Yes, I think we understand that, but yor specs leave something to be desired.
I'm going to assume when you say pedal quite hard you mean 10mph and that the magnets are about 20 inches around the rim.
So I make the output 4.2 volts peak at 12 HZ. and around 30ma. peak.
Please correct me if I am wrong. :)

This chip is more complicated, more difficult to work with 10 pins v. 6, extra components are required to fit into the tiny available space and because it is from Linear, it is perhaps too expensive, costing > 12x as much and re-layout of my PCB.
You should go back and re-read the data sheet. While it has several features not all of them need to be used, so the components are the same.
I'm sorry you already laid out your PCB. :(
Even if this is the best chip for the job, I am looking to understand from engineering analysis why a cheaper, simpler solution like the LM27313 can be made to work as well and why the MCP1624 can cannot.
Probably the most important is the start/stop voltage, because below this you get nothing.
Start -- 27313 - 2.7v 1624 -.8v LT .4v
Stop -- 1.5v .35v .225v
Then maybe worry about how much power the chip uses:
27313 -2ma 1624 - 220 ua LT 200ua.

So you can google around and probably find lots of better ones by reading the data sheets. Try energy harvesting boost converter.
 

jamesd168

Joined Nov 8, 2014
21
I am not manufacturing energy to sell to the city.. I am riding a bicycle, and like most everyone else, the speed and length of my trips will vary to the occasion. But this problem must have a reasonable answer.

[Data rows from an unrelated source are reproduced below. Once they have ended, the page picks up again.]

/-- The state in which one access, which met a sealed range or not, has been counted (R57). The spec says 'each such access': DESIGN CHOICE (log 104), an access is
one aligned piece of at most eight bytes, counted once however many sealed bytes it covers. -/
def countSealed (s : State) (hit : Bool) : State :=
  if hit then { s with psc := { s.psc with sacnt := (s.psc.sacnt + 1) % 2 ^ 64 } } else s
@[inherit_doc countSealed] def sealedAccess (s : State) (pa n : Nat) : State := countSealed s ((List.range n).any fun i => inSealedRange s (pa + i))

/-- The bytes from an offset of the memory range up to the end of its aligned piece of eight (R173). -/
def hostPiece (off n : Nat) : Nat := min n (8 - off % 8)

/-- The state with bytes of the host written, but for those in a sealed range or in a sealed graph object (R57, R216). -/
def hostWrite (s : State) : Nat → List Byte → State
  | _, [] => s
  | pa, b :: bs => hostWrite (if inSealedRange s pa || inSealedGraph s pa 1 then s else writePhysByte s pa b) (pa + 1) bs

/-- Whether a byte of the physical address space is closed to the host's writes (R57, R216). -/
def closedByte (s : State) (pa : Nat) : Bool := inSealedRange s pa || inSealedGraph s pa 1

/-- The state after the first aligned piece of a host write (R56, R57, R128, R173, R216); one whose bytes are all discarded makes no transfer. DESIGN CHOICE (log 113): a piece maps under the HWBASE that stands when it is
made. -/
def writePiece (off : Nat) (data : List Byte) (s : State) : State :=
  let pa := hostPhys s off
  let k := hostPiece off data.length
  let hit : Bool := (List.range k).any fun i => closedByte s (pa + i)
  let all : Bool := (List.range k).all fun i => closedByte s (pa + i)
  countSealed (if all then s else writeLines (hostWrite s pa (data.take k)) pa k) hit

/-- The state after the first aligned piece of a host write, the next one due at a free time (R173, log 5). -/
def writeOn (off : Nat) (data : List Byte) (s : State) : State :=
  let k := hostPiece off data.length
  let s := writePiece off data s
  if data.length ≤ k then s
  else
    let (w, s) := s.drawAny
    s.later w (.hostWritePiece (off + k) (data.drop k))

/-- The state after every piece of a host write, up to a number of them. -/
def writeAll : Nat → Nat → List Byte → State → State
  | 0, _, _, s => s
  | n + 1, off, data, s =>
    if data.isEmpty then s
    else writeAll n (off + hostPiece off data.length) (data.drop (hostPiece off data.length)) (writePiece off data s)

/-- The state in which the pieces of prior host writes that are still due have been made, in their order (R188, R489). -/
def releaseWrites (s : State) : State :=
  let late (x : Nat × Ev) : Option (Nat × List Byte) := match x.2 with
    | .hostWritePiece off data => some (off, data)
    | _ => none
  (s.timers.filterMap late).foldl (fun s x => writeAll x.2.length x.1 x.2 s) { s with timers := s.timers.filter fun x => (late x).isNone }

/-! ### JSTART (R489, R490, R494, R500, R501) -/

/-- A number of `n` bytes at a physical address. -/
def physNat (s : State) (pa n : Nat) : Nat := leNat (readPhys s pa n)

/-- An image header as memory holds it (R494). -/
structure Header where
  magic  : Nat
  ver    : Nat
  nphase : Nat
  flags  : Nat
  len    : Nat
  phtab  : Nat
  srec   : Nat
  digest : Nat
deriving DecidableEq, Repr

/-- The header at a physical address. -/
def readHeader (s : State) (a : Nat) : Header :=
  { magic := physNat s a 4, ver := physNat s (a + 4) 2, nphase := physNat s (a + 6) 1, flags := physNat s (a + 7) 1, len := physNat s (a + 8) 8,
    phtab := physNat s (a + 16) 8, srec := physNat s (a + 24) 8, digest := physNat s (a + 32) 32 }

/-- Whether a header at an address breaks its layout, or names a table outside the image (R494, ERR 2); `n` is NRANGE of the sealing record (R500). -/
def Header.bad (h : Header) (a n : Nat) : Bool :=
  let out (p n : Nat) : Bool := p < a || a + h.len < p + n
  a % 2 ^ 16 ≠ 0 || h.magic ≠ 0x5A394A49 || h.ver ≠ 1 || h.nphase = 0 || h.flags ≥ 4 || h.len = 0 || h.len % 2 ^ 16 ≠ 0 || h.len > 2 ^ 36
    || out h.phtab (128 * h.nphase) || (if bit h.flags 0 then out h.srec (1648 + 16 * n) else h.srec ≠ 0)

/-- The sealed ranges of a sealing record (R500). -/
def sealRanges (s : State) (r : Nat) : List (Nat × Nat) :=
  (List.range (physNat s (r + 1640) 1)).map fun i => (physNat s (r + 1648 + 16 * i) 8, physNat s (r + 1656 + 16 * i) 8)

/-- Whether the ranges of a record break R500 (log 20). -/
def badRanges (a len : Nat) : List (Nat × Nat) → Bool
  | [] => false
  | x :: xs => x.1 % 2 ^ 21 ≠ 0 || x.2 % 2 ^ 21 ≠ 0 || x.2 = 0 || x.1 < a || a + len < x.1 + x.2
      || xs.any (fun y => x.1 < y.1 + y.2 && y.1 < x.1 + x.2) || badRanges a len xs

/-- Ranges in ascending address. -/
def ascending (rs : List (Nat × Nat)) : List (Nat × Nat) := sortBy (fun a b => a.1 ≤ b.1) rs

/-- Bytes of ranges, one range after the other. -/
def rangeBytes (s : State) (rs : List (Nat × Nat)) : List Byte := rs.flatMap fun r => readPhys s r.1 r.2

/-- The ERR of a header and a PHASE that do not verify, 0 for none (R491, R494). -/
def headerErr (s : State) (h : Header) (a phase : Nat) : Nat :=
  if h.bad a (physNat s (h.srec + 1640) 1) then 2
  else if phase ≥ h.nphase then 6
  else if Config.shake256 256 (readPhys s (a + 64) (h.len - 64)) ≠ h.digest then 3
  else 0

/-- The value that the fused seed gives under a domain label, from which the identity key and the device KEM key come (R498). -/
def identityKey : Nat := Config.shake256 256 (Config.fusedSeed ++ Config.identityLabel)
@[inherit_doc identityKey] def kemKey : Nat := Config.shake256 256 (Config.fusedSeed ++ Config.kemLabel)

/-- The image of a verified header, with the keys and ranges of a sealed one (R501). -/
def imageOf (s : State) (h : Header) (a : Nat) : Image :=
  let base : Image := { addr := a, len := h.len, nphase := h.nphase, sealed := bit h.flags 0, traced := bit h.flags 1, phtab := h.phtab,
                        srec := h.srec, digest := h.digest }
  if bit h.flags 0 then
    let k := Config.kemDecapsulate kemKey (readPhys s h.srec 1568)
    { base with ranges := sealRanges s h.srec, keys := leBytes 64 (Config.shake256 512 (k ++ leBytes 32 h.digest)) }
  else base

/-- The state of a job whose verification has failed; `im` is its image where its header has been found whole, whose trace is then measured (R503). -/
def failJob (s : State) (im : Option Image) (err : Nat) : State :=
  let s := setJob { s with psc := { s.psc with image := im } } 4 err
  { s with psc := { s.psc with image := none } }

/-- The state in which nothing that tasks of an earlier job have left on its way is waited for any more: the device has been zeroed over it (R64, R210). -/
def forgetOrphans (s : State) : State :=
  let s := { s with walker := { s.walker with insts := smMap (fun _ (i : Inst) =>
    { i with nodes := smMap (fun _ (n : Node) => { n with outst := 0 }) i.nodes }) s.walker.insts } }
  (s.walker.insts.flatMap fun i => i.2.nodes.map fun n => (i.1, n.1)).foldl (fun s x => checkLaunch s x.1 x.2) s

/-- Every face, instruction buffer, matrix register file, delivery stage, FIFO and completion counter reads zero, and the sealed ranges of the
previous job too (R64, R490, R501); what its operations would still write into them is gone. -/
def zeroDevice (s : State) : State :=
  let ranges := match s.psc.image with
    | some im => if im.sealed then im.ranges else []
    | none => []
  let s := { s with psc := { s.psc with image := none } }
  let s := { s with
    mem := clearRange s.mem (faceLoc 0 0 0) (faceLoc 384 0 0)
    poison := s.poison.filter fun l => l * 64 < faceLoc 0 0 0
    cores := smMap (fun _ (k : Core) => { k with mrf := [], fifo := [], arriving := [], cc := [], fabs := [] }) s.cores,
    walker := { s.walker with seals := [] } }
  let s := forgetOrphans s
  let s := ranges.foldl (fun s r => { s with mem := s.mem.filter fun p =>
    let pa := s.loc p.1
    !(p.1 < 2 ^ 40 && r.1 ≤ pa && pa < r.1 + r.2) }) s
  s.noteWrites ranges

/-- The measurements of a new job (R503): MFW 0 from the images that run, MIMG 1 from the header, MPLAN 2 and MTRACE 3 zero. -/
def startMeas (s : State) (a : Nat) : SMap Nat :=
  let fw := (s.psc.fwrun.map (·.2)).foldl (fun m d => extendMeas m (leBytes 64 d)) 0
  [(0, fw), (1, extendMeas 0 (readPhys s a 64)), (2, 0), (3, 0)]

/-- The Shepherd firmware, image kind 1, that has been installed runs from the next job (R495). -/
def newFirmware (run new : SMap Nat) : SMap Nat :=
  match smFind new 1 with
  | some d => smSet run 1 d
  | none => run

/-- The state after the verification of a sealed image (R501): one that fails after its ranges have been sealed leaves them so (R57). -/
def verifySealed (s : State) (im : Image) : State :=
  let pdigest := physNat s (im.srec + 1576) 64
  if physNat s (im.srec + 1568) 8 ≠ im.addr then failJob s (some im) 5
  else if im.ranges.isEmpty || im.ranges.length > 16 || physNat s (im.srec + 1641) 7 ≠ 0 || badRanges im.addr im.len im.ranges then failJob s (some im) 2
  else
    let s := { s with psc := { s.psc with image := some im } }
    if Config.shake256 512 (rangeBytes s (ascending im.ranges)) ≠ pdigest then setJob s 4 4
    else { s with psc := { s.psc with meas := smSet s.psc.meas 1 (extendMeas (smGet 0 s.psc.meas 1) (leBytes 64 pdigest)) } }

/-- The pieces of memory that the verification of an image reads (R494, R500, R501): the header; with a whole header and a phase of it, the image that its digest covers; of a
sealed image the sealing record, then the ranges. -/
def verifyPieces (s : State) (a phase : Nat) : List (Nat × Nat) :=
  let h := readHeader s a
  let whole : Bool := !h.bad a (physNat s (h.srec + 1640) 1) && phase < h.nphase
  let ranges := sealRanges s h.srec
  (a, 64) :: (if whole then [(a + 64, h.len - 64)] ++ (if headerErr s h a phase = 0 && bit h.flags 0 then (h.srec, 1648 + 16 * ranges.length) :: ranges else []) else [])

/-- JSTART (R489, R490). A write with GO starts a job while none runs: prior host writes have been made, the device is zeroed and the image verified; the bind of its first phase follows
(PHASE_BIND). -/
def execJstart (v : Word) (s : State) : Host.Outcome State Fault Refusal :=
  .next <|
    if wfld v 63 63 = 0 || !s.psc.booted then s
    else if s.jobRuns then { s with psc := { s.psc with jerr := 1 } }
    else
      let a := wfld v 39 0
      let phase := wfld v 47 40
      let s := zeroDevice (releaseWrites s)
      let s := { s with psc := { s.psc with
        jserial := (s.psc.jserial + 1) % 2 ^ 16, nextPhase := phase, sacnt := 0, pfail := [], phaseOpen := false
        fwrun := newFirmware s.psc.fwrun s.psc.fwnew } }
      let s := setJob s 1 0
      let s := { s with traces := smMap (fun _ (t : Trace) => { stop := t.stop }) s.traces, psc := { s.psc with meas := startMeas s a, energyJob := 0 } }
      if s.psc.tripped then failJob s none 8
      else
        let h := readHeader s a
        let e := headerErr s h a phase
        let read (t : State) : State := t.noteReads (verifyPieces s a phase)
        read <| if e ≠ 0 then failJob s (if e = 2 then none else some (imageOf s h a)) e
        else
          let im := imageOf s h a
          if im.sealed then verifySealed s im else { s with psc := { s.psc with image := some im } }

/-! ### The phase entry (R494) -/

/-- Word `k` of the entry of the phase to bind. -/
def phaseWord (s : State) (im : Image) (k : Nat) : Word := readPhys64 s (im.phtab + 128 * s.psc.nextPhase + 8 * k)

I don't know the charging effect at slow speeds, or even on average speed, if there was such a thing. Charging is dependent on how fast, but certainly this is dependent the way I bike.

It remains a question that can be answered by considering whether converting any available voltage >.9V at the capacitor is more efficient/effective than letting just the unboosted capacitor voltage rise to >battery voltage to force charging current into the battery, all this when a 150 ohm series copper loss resistor of the generator is always in the circuit.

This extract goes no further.